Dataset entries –
####################
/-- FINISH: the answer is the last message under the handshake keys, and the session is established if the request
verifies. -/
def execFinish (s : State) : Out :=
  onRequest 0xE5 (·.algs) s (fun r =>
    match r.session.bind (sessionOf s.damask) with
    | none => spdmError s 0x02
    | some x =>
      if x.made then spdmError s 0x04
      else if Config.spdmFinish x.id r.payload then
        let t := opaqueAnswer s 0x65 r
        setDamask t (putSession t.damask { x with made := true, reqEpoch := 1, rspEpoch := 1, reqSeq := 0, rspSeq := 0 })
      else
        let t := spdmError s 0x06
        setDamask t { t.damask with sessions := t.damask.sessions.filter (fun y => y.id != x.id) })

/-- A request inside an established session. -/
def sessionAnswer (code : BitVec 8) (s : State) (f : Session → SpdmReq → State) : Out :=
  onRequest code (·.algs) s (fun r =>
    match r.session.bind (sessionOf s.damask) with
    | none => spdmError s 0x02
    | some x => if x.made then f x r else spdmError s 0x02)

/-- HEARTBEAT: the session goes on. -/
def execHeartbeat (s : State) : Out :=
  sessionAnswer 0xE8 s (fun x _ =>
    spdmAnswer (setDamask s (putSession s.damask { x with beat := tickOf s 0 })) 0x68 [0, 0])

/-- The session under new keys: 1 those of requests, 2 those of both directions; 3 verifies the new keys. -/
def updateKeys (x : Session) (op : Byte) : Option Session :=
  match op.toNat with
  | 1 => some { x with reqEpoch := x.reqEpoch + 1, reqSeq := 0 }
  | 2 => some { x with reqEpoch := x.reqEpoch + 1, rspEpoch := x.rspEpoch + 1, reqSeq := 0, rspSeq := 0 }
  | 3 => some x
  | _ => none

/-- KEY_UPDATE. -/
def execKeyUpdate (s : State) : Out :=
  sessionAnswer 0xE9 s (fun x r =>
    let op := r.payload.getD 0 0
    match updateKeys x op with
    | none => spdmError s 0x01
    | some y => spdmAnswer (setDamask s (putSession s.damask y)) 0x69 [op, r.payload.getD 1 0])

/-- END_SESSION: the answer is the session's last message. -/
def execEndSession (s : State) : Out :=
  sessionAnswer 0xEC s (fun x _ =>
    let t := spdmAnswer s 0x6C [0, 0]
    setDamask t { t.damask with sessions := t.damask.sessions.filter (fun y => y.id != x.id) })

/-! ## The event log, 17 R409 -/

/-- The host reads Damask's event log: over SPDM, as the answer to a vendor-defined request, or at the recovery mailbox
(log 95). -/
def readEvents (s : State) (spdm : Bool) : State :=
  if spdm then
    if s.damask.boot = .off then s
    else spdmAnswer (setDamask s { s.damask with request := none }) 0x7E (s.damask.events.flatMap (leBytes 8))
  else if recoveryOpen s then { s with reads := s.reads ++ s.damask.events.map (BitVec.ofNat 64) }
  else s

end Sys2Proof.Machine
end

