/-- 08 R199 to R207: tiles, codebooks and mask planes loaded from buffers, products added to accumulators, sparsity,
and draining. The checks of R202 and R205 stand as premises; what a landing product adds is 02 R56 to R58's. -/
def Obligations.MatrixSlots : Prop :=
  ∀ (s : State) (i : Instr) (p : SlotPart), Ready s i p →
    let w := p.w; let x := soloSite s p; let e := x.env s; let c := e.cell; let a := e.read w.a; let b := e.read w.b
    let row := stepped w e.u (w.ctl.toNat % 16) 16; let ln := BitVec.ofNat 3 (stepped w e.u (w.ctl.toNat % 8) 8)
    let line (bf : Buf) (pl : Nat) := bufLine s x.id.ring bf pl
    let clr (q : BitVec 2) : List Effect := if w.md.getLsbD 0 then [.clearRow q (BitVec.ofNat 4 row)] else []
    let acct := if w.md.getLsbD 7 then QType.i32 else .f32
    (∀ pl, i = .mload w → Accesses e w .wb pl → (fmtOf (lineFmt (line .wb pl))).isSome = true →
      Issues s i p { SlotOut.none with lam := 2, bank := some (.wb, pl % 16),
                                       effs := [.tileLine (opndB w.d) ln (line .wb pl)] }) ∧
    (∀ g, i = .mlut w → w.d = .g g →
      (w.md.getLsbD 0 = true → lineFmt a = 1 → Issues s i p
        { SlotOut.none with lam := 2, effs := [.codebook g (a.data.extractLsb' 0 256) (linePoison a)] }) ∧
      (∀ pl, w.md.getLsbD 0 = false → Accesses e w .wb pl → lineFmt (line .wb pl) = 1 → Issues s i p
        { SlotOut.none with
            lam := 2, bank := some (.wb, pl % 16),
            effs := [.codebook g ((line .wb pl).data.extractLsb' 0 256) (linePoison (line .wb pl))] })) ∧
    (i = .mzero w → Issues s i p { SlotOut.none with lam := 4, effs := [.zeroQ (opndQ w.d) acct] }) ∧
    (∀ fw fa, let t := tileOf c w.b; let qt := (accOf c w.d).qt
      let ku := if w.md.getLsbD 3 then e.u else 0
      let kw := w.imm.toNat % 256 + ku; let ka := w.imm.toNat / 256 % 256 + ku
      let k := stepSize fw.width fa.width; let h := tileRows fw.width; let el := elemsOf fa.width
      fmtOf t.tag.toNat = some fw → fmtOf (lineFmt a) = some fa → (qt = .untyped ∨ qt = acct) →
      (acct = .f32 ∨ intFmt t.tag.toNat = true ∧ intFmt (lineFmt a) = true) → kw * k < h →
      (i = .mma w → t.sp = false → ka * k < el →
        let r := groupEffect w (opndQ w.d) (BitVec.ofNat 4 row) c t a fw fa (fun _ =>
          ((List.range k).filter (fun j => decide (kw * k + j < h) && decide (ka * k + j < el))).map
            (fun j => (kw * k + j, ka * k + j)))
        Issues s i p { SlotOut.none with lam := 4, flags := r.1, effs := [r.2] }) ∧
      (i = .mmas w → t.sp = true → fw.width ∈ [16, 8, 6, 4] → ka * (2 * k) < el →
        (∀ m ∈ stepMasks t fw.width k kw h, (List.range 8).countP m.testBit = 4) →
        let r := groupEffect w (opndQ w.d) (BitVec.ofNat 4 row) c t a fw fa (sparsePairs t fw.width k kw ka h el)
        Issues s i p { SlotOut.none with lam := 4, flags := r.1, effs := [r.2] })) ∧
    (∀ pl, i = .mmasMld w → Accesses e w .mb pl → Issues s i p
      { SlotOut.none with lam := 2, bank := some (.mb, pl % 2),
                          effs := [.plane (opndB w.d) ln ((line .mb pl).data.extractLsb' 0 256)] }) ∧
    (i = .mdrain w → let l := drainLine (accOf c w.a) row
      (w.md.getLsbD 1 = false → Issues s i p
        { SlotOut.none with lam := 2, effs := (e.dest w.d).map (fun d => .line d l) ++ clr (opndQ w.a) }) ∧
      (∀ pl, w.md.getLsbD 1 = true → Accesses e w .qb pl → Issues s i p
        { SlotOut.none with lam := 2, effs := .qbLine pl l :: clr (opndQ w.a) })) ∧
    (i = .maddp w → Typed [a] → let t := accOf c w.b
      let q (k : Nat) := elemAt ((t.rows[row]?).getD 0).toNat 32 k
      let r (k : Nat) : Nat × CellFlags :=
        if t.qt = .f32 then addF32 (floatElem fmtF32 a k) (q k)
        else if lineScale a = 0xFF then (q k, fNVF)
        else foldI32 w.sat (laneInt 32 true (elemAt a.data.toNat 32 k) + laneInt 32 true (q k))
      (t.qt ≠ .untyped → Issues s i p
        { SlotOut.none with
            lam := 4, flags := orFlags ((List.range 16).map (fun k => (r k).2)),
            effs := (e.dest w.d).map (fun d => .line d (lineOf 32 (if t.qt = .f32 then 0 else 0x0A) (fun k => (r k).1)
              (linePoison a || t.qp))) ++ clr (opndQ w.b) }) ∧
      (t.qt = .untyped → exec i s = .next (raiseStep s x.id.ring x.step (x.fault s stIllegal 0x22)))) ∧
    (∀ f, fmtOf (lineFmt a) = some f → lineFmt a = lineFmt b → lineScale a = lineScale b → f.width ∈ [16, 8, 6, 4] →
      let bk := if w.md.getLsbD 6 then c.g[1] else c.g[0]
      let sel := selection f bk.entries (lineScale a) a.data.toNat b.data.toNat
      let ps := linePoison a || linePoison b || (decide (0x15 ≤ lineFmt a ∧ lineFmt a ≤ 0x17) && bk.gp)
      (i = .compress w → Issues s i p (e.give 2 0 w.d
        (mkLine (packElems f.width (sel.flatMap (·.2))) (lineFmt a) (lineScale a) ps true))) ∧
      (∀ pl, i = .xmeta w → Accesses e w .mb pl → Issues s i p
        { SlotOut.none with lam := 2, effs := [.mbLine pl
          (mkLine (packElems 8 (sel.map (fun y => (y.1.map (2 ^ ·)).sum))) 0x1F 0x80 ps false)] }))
####################
ACTIVITY – In the records above, how many lines include "spdmAnswer"? Reply only with the number.

SOLUTION TO THIS TASK – 4